@[simp] theorem State.writeTrapRecord_pc (s : State) (cause epc tval : Word) :
    (s.writeTrapRecord cause epc tval).pc = s.pc := by
  simp [State.writeTrapRecord]

@[simp] theorem State.writeTrapRecord_acc (s : State) (cause epc tval : Word) :
    (s.writeTrapRecord cause epc tval).acc = s.acc := by
  simp [State.writeTrapRecord]

@[simp] theorem State.writeTrapRecord_f (s : State) (cause epc tval : Word) :
    (s.writeTrapRecord cause epc tval).f = s.f := by
  simp [State.writeTrapRecord]

@[simp] theorem State.writeTrapRecord_ctl (s : State) (cause epc tval : Word) :
    (s.writeTrapRecord cause epc tval).ctl = s.ctl := by
  simp [State.writeTrapRecord]

@[simp] theorem State.writeTrapRecord_driver (s : State) (cause epc tval : Word) :
    (s.writeTrapRecord cause epc tval).driver = s.driver := by
  simp [State.writeTrapRecord]

@[simp] theorem State.writeTrapRecord_iter (s : State) (cause epc tval : Word) :
    (s.writeTrapRecord cause epc tval).iter = s.iter := by
  simp [State.writeTrapRecord]

@[simp] theorem State.writeTrapRecord_steps (s : State) (cause epc tval : Word) :
    (s.writeTrapRecord cause epc tval).steps = s.steps := by
  simp [State.writeTrapRecord]

@[simp] theorem State.writeTrapRecord_cycles (s : State) (cause epc tval : Word) :
    (s.writeTrapRecord cause epc tval).cycles = s.cycles := by
  simp [State.writeTrapRecord]

@[simp] theorem State.writeTrapRecord_instret (s : State) (cause epc tval : Word) :
    (s.writeTrapRecord cause epc tval).instret = s.instret := by
  simp [State.writeTrapRecord]

@[simp] theorem State.writeTrapRecord_seq (s : State) (cause epc tval : Word) :
    (s.writeTrapRecord cause epc tval).seq = s.seq := by
  simp [State.writeTrapRecord]

@[simp] theorem State.writeTrapRecord_stopRequested (s : State) (cause epc tval : Word) :
    (s.writeTrapRecord cause epc tval).stopRequested = s.stopRequested := by
  simp [State.writeTrapRecord]

@[simp] theorem State.writeTrapRecord_mem (s : State) (cause epc tval : Word) :
    (s.writeTrapRecord cause epc tval).mem = s.mem := by
  simp [State.writeTrapRecord]

@[simp] theorem State.writeTrapRecord_text (s : State) (cause epc tval : Word) :
    (s.writeTrapRecord cause epc tval).text = s.text := by
  simp [State.writeTrapRecord]

@[simp] theorem State.writeTrapRecord_heapTop (s : State) (cause epc tval : Word) :
    (s.writeTrapRecord cause epc tval).heapTop = s.heapTop := by
  simp [State.writeTrapRecord]

@[simp] theorem State.writeTrapRecord_recording (s : State) (cause epc tval : Word) :
    (s.writeTrapRecord cause epc tval).recording = s.recording := by
  simp [State.writeTrapRecord]

@[simp] theorem State.writeTrapRecord_cfg (s : State) (cause epc tval : Word) :
    (s.writeTrapRecord cause epc tval).cfg = s.cfg := by
  simp [State.writeTrapRecord]

@[simp] theorem State.writeTrapRecord_inbox (s : State) (cause epc tval : Word) :
    (s.writeTrapRecord cause epc tval).inbox = s.inbox := by
  simp [State.writeTrapRecord]

@[simp] theorem State.writeTrapRecord_draws (s : State) (cause epc tval : Word) :
    (s.writeTrapRecord cause epc tval).draws = s.draws := by
  simp [State.writeTrapRecord]

@[simp] theorem State.stackUie_x (s : State) :
    s.stackUie.x = s.x := by
  simp [State.stackUie]

@[simp] theorem State.stackUie_pc (s : State) :
    s.stackUie.pc = s.pc := by
  simp [State.stackUie]

@[simp] theorem State.stackUie_acc (s : State) :
    s.stackUie.acc = s.acc := by
  simp [State.stackUie]

@[simp] theorem State.stackUie_f (s : State) :
    s.stackUie.f = s.f := by
  simp [State.stackUie]

@[simp] theorem State.stackUie_ctl (s : State) :
    s.stackUie.ctl = s.ctl := by
  simp [State.stackUie]

@[simp] theorem State.stackUie_driver (s : State) :
    s.stackUie.driver = s.driver := by
  simp [State.stackUie]

@[simp] theorem State.stackUie_iter (s : State) :
    s.stackUie.iter = s.iter := by
  simp [State.stackUie]

@[simp] theorem State.stackUie_steps (s : State) :
    s.stackUie.steps = s.steps := by
  simp [State.stackUie]

@[simp] theorem State.stackUie_cycles (s : State) :
    s.stackUie.cycles = s.cycles := by
  simp [State.stackUie]

@[simp] theorem State.stackUie_instret (s : State) :
    s.stackUie.instret = s.instret := by
  simp [State.stackUie]

@[simp] theorem State.stackUie_seq (s : State) :
    s.stackUie.seq = s.seq := by
  simp [State.stackUie]

@[simp] theorem State.stackUie_stopRequested (s : State) :
    s.stackUie.stopRequested = s.stopRequested := by
  simp [State.stackUie]

@[simp] theorem State.stackUie_mem (s : State) :
    s.stackUie.mem = s.mem := by
  simp [State.stackUie]

@[simp] theorem State.stackUie_text (s : State) :
    s.stackUie.text = s.text := by
  simp [State.stackUie]

@[simp] theorem State.stackUie_heapTop (s : State) :
    s.stackUie.heapTop = s.heapTop := by
  simp [State.stackUie]

@[simp] theorem State.stackUie_recording (s : State) :
    s.stackUie.recording = s.recording := by
  simp [State.stackUie]

@[simp] theorem State.stackUie_cfg (s : State) :
    s.stackUie.cfg = s.cfg := by
  simp [State.stackUie]

@[simp] theorem State.stackUie_inbox (s : State) :
    s.stackUie.inbox = s.inbox := by
  simp [State.stackUie]

@[simp] theorem State.stackUie_draws (s : State) :
    s.stackUie.draws = s.draws := by
  simp [State.stackUie]

@[simp] theorem State.trapEntry_x (s : State) (r : SyncRecord) :
    (s.trapEntry r).x = s.x := by
  simp [State.trapEntry]

@[simp] theorem State.trapEntry_acc (s : State) (r : SyncRecord) :
    (s.trapEntry r).acc = s.acc := by
  simp [State.trapEntry]

@[simp] theorem State.trapEntry_f (s : State) (r : SyncRecord) :
    (s.trapEntry r).f = s.f := by
  simp [State.trapEntry]

@[simp] theorem State.trapEntry_ctl (s : State) (r : SyncRecord) :
    (s.trapEntry r).ctl = s.ctl := by
  simp [State.trapEntry]

@[simp] theorem State.trapEntry_driver (s : State) (r : SyncRecord) :
    (s.trapEntry r).driver = s.driver := by
  simp [State.trapEntry]

@[simp] theorem State.trapEntry_iter (s : State) (r : SyncRecord) :
    (s.trapEntry r).iter = s.iter := by
  simp [State.trapEntry]

@[simp] theorem State.trapEntry_steps (s : State) (r : SyncRecord) :
    (s.trapEntry r).steps = s.steps := by
  simp [State.trapEntry]

@[simp] theorem State.trapEntry_cycles (s : State) (r : SyncRecord) :
    (s.trapEntry r).cycles = s.cycles := by
  simp [State.trapEntry]

@[simp] theorem State.trapEntry_instret (s : State) (r : SyncRecord) :
    (s.trapEntry r).instret = s.instret := by
  simp [State.trapEntry]

@[simp] theorem State.trapEntry_seq (s : State) (r : SyncRecord) :
    (s.trapEntry r).seq = s.seq := by
  simp [State.trapEntry]

@[simp] theorem State.trapEntry_stopRequested (s : State) (r : SyncRecord) :
    (s.trapEntry r).stopRequested = s.stopRequested := by
  simp [State.trapEntry]

@[simp] theorem State.trapEntry_mem (s : State) (r : SyncRecord) :
    (s.trapEntry r).mem = s.mem := by
  simp [State.trapEntry]

@[simp] theorem State.trapEntry_text (s : State) (r : SyncRecord) :
    (s.trapEntry r).text = s.text := by
  simp [State.trapEntry]

@[simp] theorem State.trapEntry_heapTop (s : State) (r : SyncRecord) :
    (s.trapEntry r).heapTop = s.heapTop := by
  simp [State.trapEntry]

@[simp] theorem State.trapEntry_recording (s : State) (r : SyncRecord) :
    (s.trapEntry r).recording = s.recording := by
  simp [State.trapEntry]

@[simp] theorem State.trapEntry_cfg (s : State) (r : SyncRecord) :
    (s.trapEntry r).cfg = s.cfg := by
  simp [State.trapEntry]

@[simp] theorem State.trapEntry_inbox (s : State) (r : SyncRecord) :
    (s.trapEntry r).inbox = s.inbox := by
  simp [State.trapEntry]

@[simp] theorem State.trapEntry_draws (s : State) (r : SyncRecord) :
    (s.trapEntry r).draws = s.draws := by
  simp [State.trapEntry]

@[simp] theorem State.unhandledTrap_x (s : State) (r : SyncRecord) :
    (s.unhandledTrap r).x = s.x := by
  simp [State.unhandledTrap]

@[simp] theorem State.unhandledTrap_pc (s : State) (r : SyncRecord) :
    (s.unhandledTrap r).pc = s.pc := by
  simp [State.unhandledTrap]

@[simp] theorem State.unhandledTrap_acc (s : State) (r : SyncRecord) :
    (s.unhandledTrap r).acc = s.acc := by
  simp [State.unhandledTrap]

@[simp] theorem State.unhandledTrap_f (s : State) (r : SyncRecord) :
    (s.unhandledTrap r).f = s.f := by
  simp [State.unhandledTrap]

@[simp] theorem State.unhandledTrap_ctl (s : State) (r : SyncRecord) :
    (s.unhandledTrap r).ctl = s.ctl := by
  simp [State.unhandledTrap]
--
Assigned task - Beginning with the first line of the listing above, please write out every line exactly until you reach the line that contains "(s.writeTrapRecord cause epc tval).f", and include that one too.

Result for this exercise -
@[simp] theorem State.writeTrapRecord_pc (s : State) (cause epc tval : Word) :
    (s.writeTrapRecord cause epc tval).pc = s.pc := by
  simp [State.writeTrapRecord]

@[simp] theorem State.writeTrapRecord_acc (s : State) (cause epc tval : Word) :
    (s.writeTrapRecord cause epc tval).acc = s.acc := by
  simp [State.writeTrapRecord]

@[simp] theorem State.writeTrapRecord_f (s : State) (cause epc tval : Word) :
    (s.writeTrapRecord cause epc tval).f = s.f := by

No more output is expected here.